How Big Companies Impact the Value and Dynamics of a Local Housing Market
New office campuses bring soaring prices and low housing inventory, but that's just the start.
The Venice neighborhood in Los Angeles is best known for its beach, but tech startups are now common throughout the area as well.(Getty Images)
When Amazon announced that Long Island City would be one of two new locations for its HQ2, the media were abuzz with the news that New York City could soon become the next technology hub, rivaling Silicon Valley. The entrance of the company was expected to be a major economic development initiative, creating as many as 107,000 jobs directly and indirectly, and building a campus of over 4 million square feet, according to a Nov. 16, 2018 Curbed article.
Long Island City was already the country’s fastest growing neighborhood prior to the announcement, with median home prices rising from $509,000 in 2012 to $769,000 in 2019. Real estate information company PropertyShark examined searches for homes in Long Island City on its platform Point2Homes, and found that queries for properties in the area exploded by nearly 200 percent in the three days following the news. After the announcement, even less pricey areas such as Astoria, Greenpoint and Sunnyside were seeing a surge in home prices due to the ripple effect of high demand in Long Island City.
Expectations for Long Island City have changed, however, since Amazon canceled its plans to move into the area on Feb. 14 following community backlash. While expectations for home prices in Long Island City and surrounding areas are returning to their pre-Amazon levels, other parts of the country continue to experience transformations as a result of a company's relocation to the area. A new office or headquarters can have a profound impact on property values, development and future real estate patterns.
Over the past five years, Los Angeles has been recognized as a flourishing hub for innovative companies that combine tech and entertainment to create new brands and businesses. As the heart of Los Angeles’ tech scene, what's dubbed "Silicon Beach" has become a burgeoning area comprised of seven beach cities including Santa Monica, Venice, Playa Vista and Hermosa Beach, with companies such as YouTube, Google and Hulu coming into each of these areas.
Silicon Beach attracts unique talent from top universities including the University of Southern California, University of California--Los Angeles and Chapman University who are looking to build roots in West Los Angeles. This, in turn, has caused a shift in the luxury real estate market as a surge of millennials begin to look for high-end real estate in the surrounding Los Angeles area.
Here's how three Silicon Beach spots have transformed as a result of companies moving in.
Shaping Santa Monica
Santa Monica, a coveted destination famed among tourists and locals alike, is home to film and television streaming company Hulu, which moved into its custom-built headquarters with over 90,000 square feet in March 2013. Bringing more than 500 jobs to Santa Monica, Hulu is one of the many companies that contributed to a skyrocketing median home list price in the area, surpassing $3 million in March 2018, according to Realtor.com. With access to quality public transportation and a walkability score of 83, the wealthy coastal neighborhood has been recognized for record-setting home prices. The growth in the number of jobs has made luxury real estate even more competitive, with the average price per square foot rising from $981 to $1,154 in the last year, according to real estate information site Trulia, while inventory continues to shrink.
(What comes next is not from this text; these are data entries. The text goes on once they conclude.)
section State.notice
variable (s : State) (k : NoticeKind) (p : List Byte)
@[simp] theorem State.notice_pending : (s.notice k p).pending = s.pending := by unfold State.notice; split <;> [rfl; (split <;> rfl)]
@[simp] theorem State.notice_ties : (s.notice k p).ties = s.ties := by unfold State.notice; split <;> [rfl; (split <;> rfl)]
@[simp] theorem State.notice_resetAsserted : (s.notice k p).resetAsserted = s.resetAsserted := by unfold State.notice; split <;> [rfl; (split <;> rfl)]
@[simp] theorem State.notice_memStart : (s.notice k p).memStart = s.memStart := by unfold State.notice; split <;> [rfl; (split <;> rfl)]
@[simp] theorem State.notice_slot : (s.notice k p).slot = s.slot := by unfold State.notice; split <;> [rfl; (split <;> rfl)]
@[simp] theorem State.notice_stopOwed : (s.notice k p).stopOwed = s.stopOwed := by unfold State.notice; split <;> [rfl; (split <;> rfl)]
@[simp] theorem State.notice_cams : (s.notice k p).cams = s.cams := by unfold State.notice; split <;> [rfl; (split <;> rfl)]
@[simp] theorem State.notice_timer : (s.notice k p).timer = s.timer := by unfold State.notice; split <;> [rfl; (split <;> rfl)]
@[simp] theorem State.notice_staged : (s.notice k p).staged = s.staged := by unfold State.notice; split <;> [rfl; (split <;> rfl)]
@[simp] theorem State.notice_active : (s.notice k p).active = s.active := by unfold State.notice; split <;> [rfl; (split <;> rfl)]
@[simp] theorem State.notice_top : (s.notice k p).top = s.top := by unfold State.notice; split <;> [rfl; (split <;> rfl)]
@[simp] theorem State.notice_banks : (s.notice k p).banks = s.banks := by unfold State.notice; split <;> [rfl; (split <;> rfl)]
@[simp] theorem State.notice_comp : (s.notice k p).comp = s.comp := by unfold State.notice; split <;> [rfl; (split <;> rfl)]
@[simp] theorem State.notice_zones : (s.notice k p).zones = s.zones := by unfold State.notice; split <;> [rfl; (split <;> rfl)]
@[simp] theorem State.notice_out : (s.notice k p).out = s.out := by unfold State.notice; split <;> [rfl; (split <;> rfl)]
@[simp] theorem State.notice_arb : (s.notice k p).arb = s.arb := by unfold State.notice; split <;> [rfl; (split <;> rfl)]
@[simp] theorem State.notice_mem : (s.notice k p).mem = s.mem := by unfold State.notice; split <;> [rfl; (split <;> rfl)]
end State.notice

/-- The window in progress and the mask are not a notice's business. -/
@[simp] theorem State.notice_window (s : State) (k : NoticeKind) (p : List Byte) :
    (s.notice k p).link.window = s.link.window := by unfold State.notice; split <;> [rfl; (split <;> rfl)]
@[simp] theorem State.notice_mask (s : State) (k : NoticeKind) (p : List Byte) :
    (s.notice k p).link.mask = s.link.mask := by unfold State.notice; split <;> [rfl; (split <;> rfl)]
@[simp] theorem State.notice_errors (s : State) (k : NoticeKind) (p : List Byte) :
    (s.notice k p).link.errors = s.link.errors := by unfold State.notice; split <;> [rfl; (split <;> rfl)]

section State.enqueue
variable (s : State) (m : Message)
@[simp] theorem State.enqueue_pending : (s.enqueue m).pending = s.pending := by rfl
@[simp] theorem State.enqueue_ties : (s.enqueue m).ties = s.ties := by rfl
@[simp] theorem State.enqueue_resetAsserted : (s.enqueue m).resetAsserted = s.resetAsserted := by rfl
@[simp] theorem State.enqueue_memStart : (s.enqueue m).memStart = s.memStart := by rfl
@[simp] theorem State.enqueue_slot : (s.enqueue m).slot = s.slot := by rfl
@[simp] theorem State.enqueue_stopOwed : (s.enqueue m).stopOwed = s.stopOwed := by rfl
@[simp] theorem State.enqueue_cams : (s.enqueue m).cams = s.cams := by rfl
@[simp] theorem State.enqueue_timer : (s.enqueue m).timer = s.timer := by rfl
@[simp] theorem State.enqueue_staged : (s.enqueue m).staged = s.staged := by rfl
@[simp] theorem State.enqueue_active : (s.enqueue m).active = s.active := by rfl
@[simp] theorem State.enqueue_top : (s.enqueue m).top = s.top := by rfl
@[simp] theorem State.enqueue_banks : (s.enqueue m).banks = s.banks := by rfl
@[simp] theorem State.enqueue_comp : (s.enqueue m).comp = s.comp := by rfl
@[simp] theorem State.enqueue_zones : (s.enqueue m).zones = s.zones := by rfl
@[simp] theorem State.enqueue_out : (s.enqueue m).out = s.out := by rfl
@[simp] theorem State.enqueue_arb : (s.enqueue m).arb = s.arb := by rfl
@[simp] theorem State.enqueue_mem : (s.enqueue m).mem = s.mem := by rfl
end State.enqueue

section State.linkError
variable (s : State)
@[simp] theorem State.linkError_pending : (s.linkError).pending = s.pending := by rfl
@[simp] theorem State.linkError_ties : (s.linkError).ties = s.ties := by rfl
@[simp] theorem State.linkError_resetAsserted : (s.linkError).resetAsserted = s.resetAsserted := by rfl
@[simp] theorem State.linkError_memStart : (s.linkError).memStart = s.memStart := by rfl
@[simp] theorem State.linkError_slot : (s.linkError).slot = s.slot := by rfl
@[simp] theorem State.linkError_stopOwed : (s.linkError).stopOwed = s.stopOwed := by rfl
@[simp] theorem State.linkError_cams : (s.linkError).cams = s.cams := by rfl
@[simp] theorem State.linkError_timer : (s.linkError).timer = s.timer := by rfl
@[simp] theorem State.linkError_staged : (s.linkError).staged = s.staged := by rfl
@[simp] theorem State.linkError_active : (s.linkError).active = s.active := by rfl
@[simp] theorem State.linkError_top : (s.linkError).top = s.top := by rfl
@[simp] theorem State.linkError_banks : (s.linkError).banks = s.banks := by rfl
@[simp] theorem State.linkError_comp : (s.linkError).comp = s.comp := by rfl
@[simp] theorem State.linkError_zones : (s.linkError).zones = s.zones := by rfl
@[simp] theorem State.linkError_out : (s.linkError).out = s.out := by rfl
@[simp] theorem State.linkError_arb : (s.linkError).arb = s.arb := by rfl
@[simp] theorem State.linkError_mem : (s.linkError).mem = s.mem := by rfl
end State.linkError

section State.replyStatus
variable (s : State) (kind tag : Byte) (st : Status)
@[simp] theorem State.replyStatus_pending : (s.replyStatus kind tag st).pending = s.pending := by rfl
@[simp] theorem State.replyStatus_ties : (s.replyStatus kind tag st).ties = s.ties := by rfl
@[simp] theorem State.replyStatus_resetAsserted : (s.replyStatus kind tag st).resetAsserted = s.resetAsserted := by rfl
@[simp] theorem State.replyStatus_memStart : (s.replyStatus kind tag st).memStart = s.memStart := by rfl
@[simp] theorem State.replyStatus_slot : (s.replyStatus kind tag st).slot = s.slot := by rfl
@[simp] theorem State.replyStatus_stopOwed : (s.replyStatus kind tag st).stopOwed = s.stopOwed := by rfl
@[simp] theorem State.replyStatus_cams : (s.replyStatus kind tag st).cams = s.cams := by rfl
@[simp] theorem State.replyStatus_timer : (s.replyStatus kind tag st).timer = s.timer := by rfl
@[simp] theorem State.replyStatus_staged : (s.replyStatus kind tag st).staged = s.staged := by rfl
@[simp] theorem State.replyStatus_active : (s.replyStatus kind tag st).active = s.active := by rfl
@[simp] theorem State.replyStatus_top : (s.replyStatus kind tag st).top = s.top := by rfl
@[simp] theorem State.replyStatus_banks : (s.replyStatus kind tag st).banks = s.banks := by rfl
@[simp] theorem State.replyStatus_comp : (s.replyStatus kind tag st).comp = s.comp := by rfl
@[simp] theorem State.replyStatus_zones : (s.replyStatus kind tag st).zones = s.zones := by rfl
@[simp] theorem State.replyStatus_out : (s.replyStatus kind tag st).out = s.out := by rfl
@[simp] theorem State.replyStatus_arb : (s.replyStatus kind tag st).arb = s.arb := by rfl
@[simp] theorem State.replyStatus_mem : (s.replyStatus kind tag st).mem = s.mem := by rfl
end State.replyStatus

section State.replyOk
variable (s : State) (kind tag : Byte) (d : List Byte)
@[simp] theorem State.replyOk_pending : (s.replyOk kind tag d).pending = s.pending := by rfl
@[simp] theorem State.replyOk_ties : (s.replyOk kind tag d).ties = s.ties := by rfl
@[simp] theorem State.replyOk_resetAsserted : (s.replyOk kind tag d).resetAsserted = s.resetAsserted := by rfl
@[simp] theorem State.replyOk_memStart : (s.replyOk kind tag d).memStart = s.memStart := by rfl
@[simp] theorem State.replyOk_slot : (s.replyOk kind tag d).slot = s.slot := by rfl
@[simp] theorem State.replyOk_stopOwed : (s.replyOk kind tag d).stopOwed = s.stopOwed := by rfl
@[simp] theorem State.replyOk_cams : (s.replyOk kind tag d).cams = s.cams := by rfl
@[simp] theorem State.replyOk_timer : (s.replyOk kind tag d).timer = s.timer := by rfl
@[simp] theorem State.replyOk_staged : (s.replyOk kind tag d).staged = s.staged := by rfl
@[simp] theorem State.replyOk_active : (s.replyOk kind tag d).active = s.active := by rfl
@[simp] theorem State.replyOk_top : (s.replyOk kind tag d).top = s.top := by rfl
@[simp] theorem State.replyOk_banks : (s.replyOk kind tag d).banks = s.banks := by rfl
@[simp] theorem State.replyOk_comp : (s.replyOk kind tag d).comp = s.comp := by rfl
@[simp] theorem State.replyOk_zones : (s.replyOk kind tag d).zones = s.zones := by rfl
@[simp] theorem State.replyOk_out : (s.replyOk kind tag d).out = s.out := by rfl
@[simp] theorem State.replyOk_arb : (s.replyOk kind tag d).arb = s.arb := by rfl
@[simp] theorem State.replyOk_mem : (s.replyOk kind tag d).mem = s.mem := by rfl
end State.replyOk

@[simp] theorem State.enqueue_link (s : State) (m : Message) :
    (s.enqueue m).link = { s.link with queue := s.link.queue ++ [m] } := rfl
@[simp] theorem State.linkError_link (s : State) :
    s.linkError.link = { s.link with errors := s.link.errors + 1#16 } := rfl

/-- Everything the gate can do with a request (R139, R140, R147, R149). -/
theorem passGate_cases (kind tag : Byte) (body : State → State) (s : State) :
    (s.resetAsserted = true ∧ passGate kind tag body s = s) ∨
    passGate kind tag body s = s.linkError ∨
    (s.occupancy < 16 ∧ (s.starting = true → s.link.queue.length < 13) ∧
      passGate kind tag body s = s.replyStatus kind tag .busy) ∨
    (s.resetAsserted = false ∧ s.starting = false ∧ s.occupancy < 16 ∧ (s.slot = none ∨ kind = 0x06#8) ∧
      passGate kind tag body s = body s) ∨
    (s.starting = true ∧ s.link.queue.length < 13 ∧ passGate kind tag body s = s.replyStatus kind tag .busy) := by
  unfold passGate
  by_cases h1 : s.resetAsserted = true
  · simp [h1]
  · simp only [h1]
    by_cases h2 : s.starting = true
    · by_cases h3 : 13 ≤ s.link.queue.length
      · simp [h2, h3]
      · right; right; right; right; simp [h2, h3]
        omega
    · by_cases h3 : 16 ≤ s.occupancy
      · simp [h2, h3]
      · by_cases h4 : s.slot.isSome = true ∧ kind ≠ 0x06#8
        · simp [h2, h3, h4, Nat.lt_of_not_le]
        · have h5 : s.slot = none ∨ kind = 0x06#8 := by
            rcases hs : s.slot with _ | j
            · exact .inl rfl
            · simp [hs] at h4; exact .inr h4
          simp only [h2, h3, h4, h5]
          simp [Nat.lt_of_not_le h3]

/-! ### Arbiter (R132) -/

/-- A grant changes nothing but the arbiter. -/
theorem arbitrate_eq (s : State) : ∃ a : Arbiter, arbitrate s = s.setArb a := by
  unfold arbitrate grant State.onPort
  repeat' split
  all_goals exact ⟨_, rfl⟩

/-- While the port is busy, before the part has started, and while the reset input is asserted, there is no
grant (R128, R132, R139). -/
theorem arbitrate_of_held (s : State)
    (h : s.arb.port.isSome ∨ s.starting = true ∨ s.resetAsserted = true) : arbitrate s = s := if_pos h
The Renaissance of Playa Vista
Similarly, Playa Vista has become a tech hot spot over past few years due to its close proximity to Los Angeles International Airport and Downtown Los Angeles. Contemporary, open structures with sprawling floor plans and outdoor space are ideal for companies like Google and YouTube, which have brought more than 1,000 jobs upon moving to Los Angeles. Playa Vista has become a popular location location for large corporations to invest for the future, simultaneously causing an incredibly tight real estate market with inventory shortages and increasing office space prices due to the tech boom. Even with the market cooling off compared to more recent months, the median home price in Playa Vista is $1.36 million as of Feb. 6, up from a median price of $677,500 five years ago, according to Trulia information.
Venice: The New Millennial Hotspot
Once the ultimate beach town, Venice has evolved into a trendy hotspot among young professionals who crave modern amenities, convenience and close proximity to the beach. Many tech entrepreneurs dealing in software development, virtual reality and ecommerce have taken over the beach town, turning it into what has now become an increasingly competitive real estate market. With the average price per square foot reaching $1,188 in February, according to Trulia, Venice real estate is surpassing even the most luxe neighborhoods in Los Angeles, as Bel Air's average price is $1,024 per square foot and Beverly Hills is seeing $1,006 per square foot for February 2019. While many wealthy homebuyers have been known to seek out large estates in the mountains, millennials have sought out Venice as the place to create modern homes, causing the median price of a one-bedroom home to increase by over 50 percent since 2012. Venice has adapted to reflect the trendy styles of those millennials in the tech industry, with a growth in higher-end retail mirroring the surge of affluent homebuyers in the area and the rising cost of living.